5. Suggests the creation of a United Nations Worldwide Educational Counter-


Terrorism Educational Campaign (UNWETEC) which, with the permission of state
authorities and, if permission granted, in close collaboration with relevant NGOs
and the government of a given Member State will:
a. Utilize an effective combination of the modern mass-media medium (the
internet), which will target the younger generations, and the traditional
media (television and radio) in order to raise awareness of the potential
threats to an individual and to a given society as a whole posed by the
activity of terroristic organizations,
b. Cooperate with the ministry of education of a given Member State in order
to integrate anti-manipulation classes into the school curriculum that will:
i.

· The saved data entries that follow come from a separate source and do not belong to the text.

-- ==== Sys2Proof/Laws/Ops.lean ====
section
/-! SUPPORT. What the shared operations can answer: the registry (10_state R21), the construction of a list (40_bitpattern
R89), the sort and the pair search of the overlap check (R83 to R85), the catalog look-ups (43_dispatcher R123, R129,
R137). -/

namespace Sys2Proof.Machine

/-! ### The registry -/

/-- The written slot reads as the token. -/
@[simp] theorem hregRead_hregWrite_same (h : List (NameId × Token)) (n : NameId) (t : Token) :
    hregRead (hregWrite h n t) n = some t := by
  induction h with
  | nil => simp [hregWrite, hregRead]
  | cons kt rest ih =>
    obtain ⟨k, u⟩ := kt
    unfold hregWrite
    split
    · simp [hregRead]
    · split
      · simp [hregRead]
      · rename_i hne
        simp [hregRead, Ne.symm hne, ih]

/-- Every other slot reads as before. -/
theorem hregRead_hregWrite_other (h : List (NameId × Token)) (n n' : NameId) (t : Token) (hn : n' ≠ n) :
    hregRead (hregWrite h n t) n' = hregRead h n' := by
  induction h with
  | nil => simp [hregWrite, hregRead, Ne.symm hn]
  | cons kt rest ih =>
    obtain ⟨k, u⟩ := kt
    unfold hregWrite
    split
    · simp [hregRead, Ne.symm hn]
    · split
      · rename_i heq
        subst heq
        simp [hregRead, Ne.symm hn]
      · by_cases hk : k = n' <;> simp [hregRead, hk, ih]

/-- The canonical form is the strict order of the names. -/
theorem hregSorted_iff (h : List (NameId × Token)) : hregSorted h = true ↔ h.Pairwise fun x y => x.1 < y.1 := by
  induction h with
  | nil => simp [hregSorted]
  | cons x rest ih =>
    cases rest with
    | nil => simp [hregSorted]
    | cons y rest =>
      simp only [hregSorted, Bool.and_eq_true, decide_eq_true_eq, ih]
      constructor
      · rintro ⟨h1, h2⟩
        refine List.pairwise_cons.2 ⟨?_, h2⟩
        intro z hz
        rcases List.mem_cons.1 hz with rfl | hz
        · exact h1
        · exact BitVec.lt_trans h1 ((List.pairwise_cons.1 h2).1 z hz)
      · intro h
        obtain ⟨h1, h2⟩ := List.pairwise_cons.1 h
        exact ⟨h1 y (by simp), h2⟩

/-- The names of a registry after a write: the old ones and the written one. -/
theorem mem_hregWrite {h : List (NameId × Token)} {n : NameId} {t : Token} {x : NameId × Token}
    (hx : x ∈ hregWrite h n t) : x = (n, t) ∨ x ∈ h := by
  induction h with
  | nil => simpa [hregWrite] using hx
  | cons kt rest ih =>
    obtain ⟨k, u⟩ := kt
    unfold hregWrite at hx
    split at hx
    · simpa using hx
    · split at hx
      · rcases List.mem_cons.1 hx with rfl | hx
        · exact .inl rfl
        · exact .inr (List.mem_cons_of_mem _ hx)
      · rcases List.mem_cons.1 hx with rfl | hx
        · exact .inr (by simp)
        · exact (ih hx).imp_right (List.mem_cons_of_mem _)

/-- A write keeps the canonical form. -/
theorem hregSorted_hregWrite {h : List (NameId × Token)} (n : NameId) (t : Token) (hs : hregSorted h = true) :
    hregSorted (hregWrite h n t) = true := by
  rw [hregSorted_iff] at hs ⊢
  induction h with
  | nil => simp [hregWrite]
  | cons kt rest ih =>
    obtain ⟨k, u⟩ := kt
    obtain ⟨h1, h2⟩ := List.pairwise_cons.1 hs
    unfold hregWrite
    split
    · rename_i hlt
      refine List.pairwise_cons.2 ⟨?_, hs⟩
      intro z hz
      rcases List.mem_cons.1 hz with rfl | hz
      · exact hlt
      · exact BitVec.lt_trans hlt (h1 z hz)
    · split
      · rename_i heq
        subst heq
        exact List.pairwise_cons.2 ⟨h1, h2⟩
      · rename_i hnlt hne
        refine List.pairwise_cons.2 ⟨?_, ih h2⟩
        intro z hz
        rcases mem_hregWrite hz with rfl | hz
        · have hne' : n.toNat ≠ k.toNat := fun h => hne (BitVec.eq_of_toNat_eq h)
          rw [BitVec.lt_def] at hnlt ⊢
          show k.toNat < n.toNat
          omega
        · exact h1 z hz

/-! ### Constructing a list -/

theorem constructAt_ok_iff (i : Nat) (m : MaskWord) (p : Pattern) : constructAt i m = .ok p ↔ construct m = some p := by
  unfold constructAt
  split <;> simp_all

theorem constructAt_error_iff (i : Nat) (m : MaskWord) (e : OpError) :
    constructAt i m = .error e ↔ ¬ValidMask m ∧ e = .invalidMask m (BitVec.ofNat 8 i) := by
  rw [← construct_eq_none_iff]
  unfold constructAt
  cases construct m <;> simp [eq_comm]

/-- A list constructs when each of its masks does. -/
theorem constructFrom_ok_iff (i : Nat) (ms : List MaskWord) (ps : List Pattern) :
    constructFrom i ms = .ok ps ↔ ms.map construct = ps.map some := by
  induction ms generalizing i ps with
  | nil => cases ps <;> simp [constructFrom]
  | cons m ms ih =>
    unfold constructFrom
    cases hm : constructAt i m with
    | error e =>
      have := (constructAt_error_iff i m e).1 hm
      have hn := (construct_eq_none_iff m).2 this.1
      cases ps <;> simp [hn]
    | ok p =>
      have hp := (constructAt_ok_iff i m p).1 hm
      cases hrest : constructFrom (i + 1) ms with
      | error e =>
        cases ps with
        | nil => simp
        | cons q qs =>
          have := (ih (i + 1) qs).not.1 (by simp [hrest])
          simp [this]
      | ok qs =>
        have := (ih (i + 1) qs).1 hrest
        have hinj : Function.Injective (some : Pattern → Option Pattern) := Option.some_injective _
        cases ps with
        | nil => simp
        | cons r rs => simp [hp, this, (List.map_injective_iff.2 hinj).eq_iff]

/-- A list that fails to construct reports its first invalid mask (40_bitpattern R89). -/
theorem constructFrom_error {i : Nat} {ms : List MaskWord} {e : OpError} (h : constructFrom i ms = .error e) :
    ∃ pre m post, ms = pre ++ m :: post ∧ (∀ x ∈ pre, ValidMask x) ∧ ¬ValidMask m ∧
      e = .invalidMask m (BitVec.ofNat 8 (i + pre.length)) := by
  induction ms generalizing i e with
  | nil => simp [constructFrom] at h
  | cons m ms ih =>
    unfold constructFrom at h
    cases hm : constructAt i m with
    | error e' =>
      obtain ⟨h1, h2⟩ := (constructAt_error_iff i m e').1 hm
      simp only [hm, Except.error.injEq] at h
      exact ⟨[], m, ms, rfl, by simp, h1, by simp [← h, h2]⟩
    | ok p =>
      have hv : ValidMask m := (construct_isSome_iff m).1 (by simp [(constructAt_ok_iff i m p).1 hm])
      simp only [hm] at h
      cases hrest : constructFrom (i + 1) ms with
      | ok qs => simp [hrest] at h
      | error e' =>
        simp only [hrest, Except.error.injEq] at h
        obtain ⟨pre, m', post, rfl, h1, h2, h3⟩ := ih hrest
        refine ⟨m :: pre, m', post, rfl, ?_, h2, ?_⟩
        · intro x hx
          rcases List.mem_cons.1 hx with rfl | hx
          · exact hv
          · exact h1 x hx
        · rw [← h, h3]
          congr 2
          simp only [List.length_cons]
          omega

/-! ### The overlap check -/

/-- The search finds nothing exactly when no later element is a subset of an earlier one. -/
theorem firstOverlap_eq_none_iff (l : List (Pattern × Nat)) :
    firstOverlap l = none ↔ l.Pairwise fun x y => isSubsetOf y.1 x.1 = false := by
  induction l with
  | nil => simp [firstOverlap]
  | cons x rest ih =>
    unfold firstOverlap
    rw [List.pairwise_cons]
    cases h : rest.find? fun y => isSubsetOf y.1 x.1 with
    | none =>
      rw [List.find?_eq_none] at h
      simp only [ih]
      exact ⟨fun h' => ⟨fun y hy => by simpa using h y hy, h'⟩, fun h' => h'.2⟩
    | some y =>
      have h1 := List.find?_some h
      have h2 := List.mem_of_find?_eq_some h
      simp only [reduceCtorEq, false_iff, not_and]
      intro h3
      have h4 := h3 y h2
      simp_all

/-- The pair the search finds: `y` is the first later subset of `x`, and nothing before `x` has a later subset
(40_bitpattern R85). -/
theorem firstOverlap_eq_some {l : List (Pattern × Nat)} {x y : Pattern × Nat} (h : firstOverlap l = some (x, y)) :
    ∃ pre mid post, l = pre ++ x :: (mid ++ y :: post) ∧ isSubsetOf y.1 x.1 = true ∧
      (∀ z ∈ mid, isSubsetOf z.1 x.1 = false) ∧
      ∀ pre' a post', pre = pre' ++ a :: post' → ∀ z ∈ post' ++ x :: (mid ++ y :: post), isSubsetOf z.1 a.1 = false := by
  induction l with
  | nil => simp [firstOverlap] at h
  | cons a rest ih =>
    unfold firstOverlap at h
    cases hf : rest.find? fun z => isSubsetOf z.1 a.1 with
    | some z =>
      simp only [hf, Option.some.injEq, Prod.mk.injEq] at h
      obtain ⟨rfl, rfl⟩ := h
      obtain ⟨h1, mid, post, h2, h3⟩ := List.find?_eq_some_iff_append.1 hf
      refine ⟨[], mid, post, by simp [h2], by simpa using h1, ?_, ?_⟩
      · intro w hw
        simpa using h3 w hw
      · intro pre' b post' hb
        simp at hb
    | none =>
      simp only [hf] at h
      obtain ⟨pre, mid, post, h1, h2, h3, h4⟩ := ih h
      refine ⟨a :: pre, mid, post, by simp [h1], h2, h3, ?_⟩
      intro pre' b post' hb z hz
      cases pre' with
      | nil =>
        simp only [List.nil_append, List.cons.injEq] at hb
        obtain ⟨rfl, rfl⟩ := hb
        rw [List.find?_eq_none] at hf
        have := hf z (by rw [h1]; exact hz)
        simpa using this
      | cons c pre' =>
        simp only [List.cons_append, List.cons.injEq] at hb
        exact h4 pre' b post' hb.2 z hz

/-- The sorted list is a rearrangement of the indexed list. -/
theorem sortByBreadth_perm (ps : List Pattern) : (sortByBreadth ps).Perm ps.zipIdx := List.perm_insertionSort _ _

/-- Inserting an element of smaller index than every other keeps the order of 40_bitpattern R84. -/
theorem orderedInsert_before {x : Pattern × Nat} {l : List (Pattern × Nat)} (hx : ∀ y ∈ l, x.2 < y.2)
    (hl : l.Pairwise fun a b => b.1.mb < a.1.mb ∨ (a.1.mb = b.1.mb ∧ a.2 < b.2)) :
    (l.orderedInsert (fun a b => b.1.mb ≤ a.1.mb) x).Pairwise
      fun a b => b.1.mb < a.1.mb ∨ (a.1.mb = b.1.mb ∧ a.2 < b.2) := by
  induction l with
  | nil => simp
  | cons y l ih =>
    obtain ⟨h1, h2⟩ := List.pairwise_cons.1 hl
    rw [List.orderedInsert_cons]
    split
    · rename_i hle
      refine List.pairwise_cons.2 ⟨?_, hl⟩
      intro z hz
      have hlt := hx z hz
      rcases List.mem_cons.1 hz with rfl | hz
      · omega
      · have := h1 z hz
        omega
    · rename_i hlt
      refine List.pairwise_cons.2 ⟨?_, ih (fun z hz => hx z (List.mem_cons_of_mem _ hz)) h2⟩
      intro z hz
      rcases List.mem_cons.1 ((List.perm_orderedInsert _ x l).mem_iff.1 hz) with rfl | hz
      · omega
      · exact h1 z hz

theorem sort_before (l : List (Pattern × Nat)) (hl : l.Pairwise fun a b => a.2 < b.2) :
    (l.insertionSort fun a b => b.1.mb ≤ a.1.mb).Pairwise
      fun a b => b.1.mb < a.1.mb ∨ (a.1.mb = b.1.mb ∧ a.2 < b.2) := by
  induction l with
  | nil => simp
  | cons x l ih =>
    obtain ⟨h1, h2⟩ := List.pairwise_cons.1 hl
    rw [List.insertionSort_cons]
    refine orderedInsert_before ?_ (ih h2)
    intro y hy
    exact h1 y ((List.perm_insertionSort _ l).mem_iff.1 hy)

/-- The sorted list goes from broad to narrow, equal widths in list order (40_bitpattern R84). -/
theorem sortByBreadth_before (ps : List Pattern) :
    (sortByBreadth ps).Pairwise fun a b => b.1.mb < a.1.mb ∨ (a.1.mb = b.1.mb ∧ a.2 < b.2) := by
  refine sort_before _ ?_
  rw [List.pairwise_iff_getElem]
  intro i j hi hj hij
  simp only [List.getElem_zipIdx]
  omega

/-- An element of the sorted list is a pattern of the list with its index. -/
theorem mem_sortByBreadth {ps : List Pattern} {p : Pattern} {i : Nat} :
    (p, i) ∈ sortByBreadth ps ↔ ps[i]? = some p := by
  rw [(sortByBreadth_perm ps).mem_iff]
  exact List.mk_mem_zipIdx_iff_getElem?

/-- The check passes exactly when no element of the sorted list has a later subset (40_bitpattern R83). -/
theorem overlapError_eq_none_iff (ps : List Pattern) :
    overlapError ps = none ↔ (sortByBreadth ps).Pairwise fun x y => isSubsetOf y.1 x.1 = false := by
  rw [← firstOverlap_eq_none_iff]
  unfold overlapError
  split <;> simp_all

/-- What a validated list is: every mask constructed, and no overlap. -/
theorem checkedPatterns_ok_iff (ms : List MaskWord) (ps : List Pattern) :
    checkedPatterns ms = .ok ps ↔ ms.map construct = ps.map some ∧ overlapError ps = none := by
  rw [← constructFrom_ok_iff 0]
  unfold checkedPatterns
  cases h : constructFrom 0 ms with
  | error e => simp
  | ok qs =>
    simp only [Except.ok.injEq]
    cases ho : overlapError qs with
    | none =>
      simp only [Except.ok.injEq]
      constructor
      · rintro rfl
        exact ⟨rfl, ho⟩
      · exact fun h => h.1
    | some e =>
      simp only [reduceCtorEq, false_iff, not_and]
      rintro rfl
      simp [ho]

/-- A validated list has one pattern a mask. -/
theorem checkedPatterns_length {ms : List MaskWord} {ps : List Pattern} (h : checkedPatterns ms = .ok ps) :
    ps.length = ms.length := by
  have := congrArg List.length ((checkedPatterns_ok_iff ms ps).1 h).1
  simpa using this.symm

/-! ### The catalogs -/

/-- The scan answers the matching entry of least index (43_dispatcher R129). -/
theorem firstMatch_eq_some {s : State} {b : Byte} {e : EventEntry} {i : Nat} (h : firstMatch s b = some (e, i)) :
    s.ev[i]? = some e ∧ inRange e.pat b = true := by
  have h1 := List.find?_some h
  have h2 := List.mem_of_find?_eq_some h
  exact ⟨List.mk_mem_zipIdx_iff_getElem?.1 h2, h1⟩

/-- The scan answers nothing exactly when no entry matches (43_dispatcher R128). -/
theorem firstMatch_eq_none_iff (s : State) (b : Byte) :
    firstMatch s b = none ↔ ∀ e ∈ s.ev, inRange e.pat b = false := by
  unfold firstMatch
  rw [List.find?_eq_none]
  constructor
  · intro h e he
    obtain ⟨i, hi, rfl⟩ := List.getElem_of_mem he
    have := h (s.ev[i], i) (List.mk_mem_zipIdx_iff_getElem?.2 (by simp [hi]))
    simpa using this
  · rintro h ⟨e, i⟩ hx
    have := h e (List.mem_of_getElem? (List.mk_mem_zipIdx_iff_getElem?.1 hx))
    simp [this]

/-- A name is known exactly when some valid entry has it (43_dispatcher R123). -/
theorem eventNamed_iff (s : State) (n : NameId) : eventNamed s n = true ↔ ∃ e ∈ s.ev, e.name = n := by
  simp [eventNamed]

/-- The command found has the name and is in the catalog (43_dispatcher R137). -/
theorem commandNamed_eq_some {s : State} {n : NameId} {c : CommandEntry} (h : commandNamed s n = some c) :
    c ∈ s.cmd ∧ c.name = n := by
  have h1 := List.find?_some h
  exact ⟨List.mem_of_find?_eq_some h, by simpa using h1⟩

/-- A name is unknown exactly when no valid entry has it (43_dispatcher R137). -/
theorem commandNamed_eq_none_iff (s : State) (n : NameId) : commandNamed s n = none ↔ ∀ c ∈ s.cmd, c.name ≠ n := by
  simp [commandNamed]

end Sys2Proof.Machine
end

Attempt to gradually form a mindset that is based on critical-thinking
and which will thus allow the youth to identify the instances in which
extremist terrorist organizations may be influencing them (this will be
done primarily through establishing the most common examples of
such recruitment activity),
ii. Encourage students to assist each other in the time periods in which
they are more vulnerable towards recruitment (e.g. psychological
conditions such as depression which is increasingly common
amongst adolescents),
iii. Hold seminars for the parents of the students in order to educate
them on the topic at hand and assist them in case they notice any
irregularities which may indicate that their child is becoming involved
in terrorist activity;

6. Decides to remain actively seized upon the matter.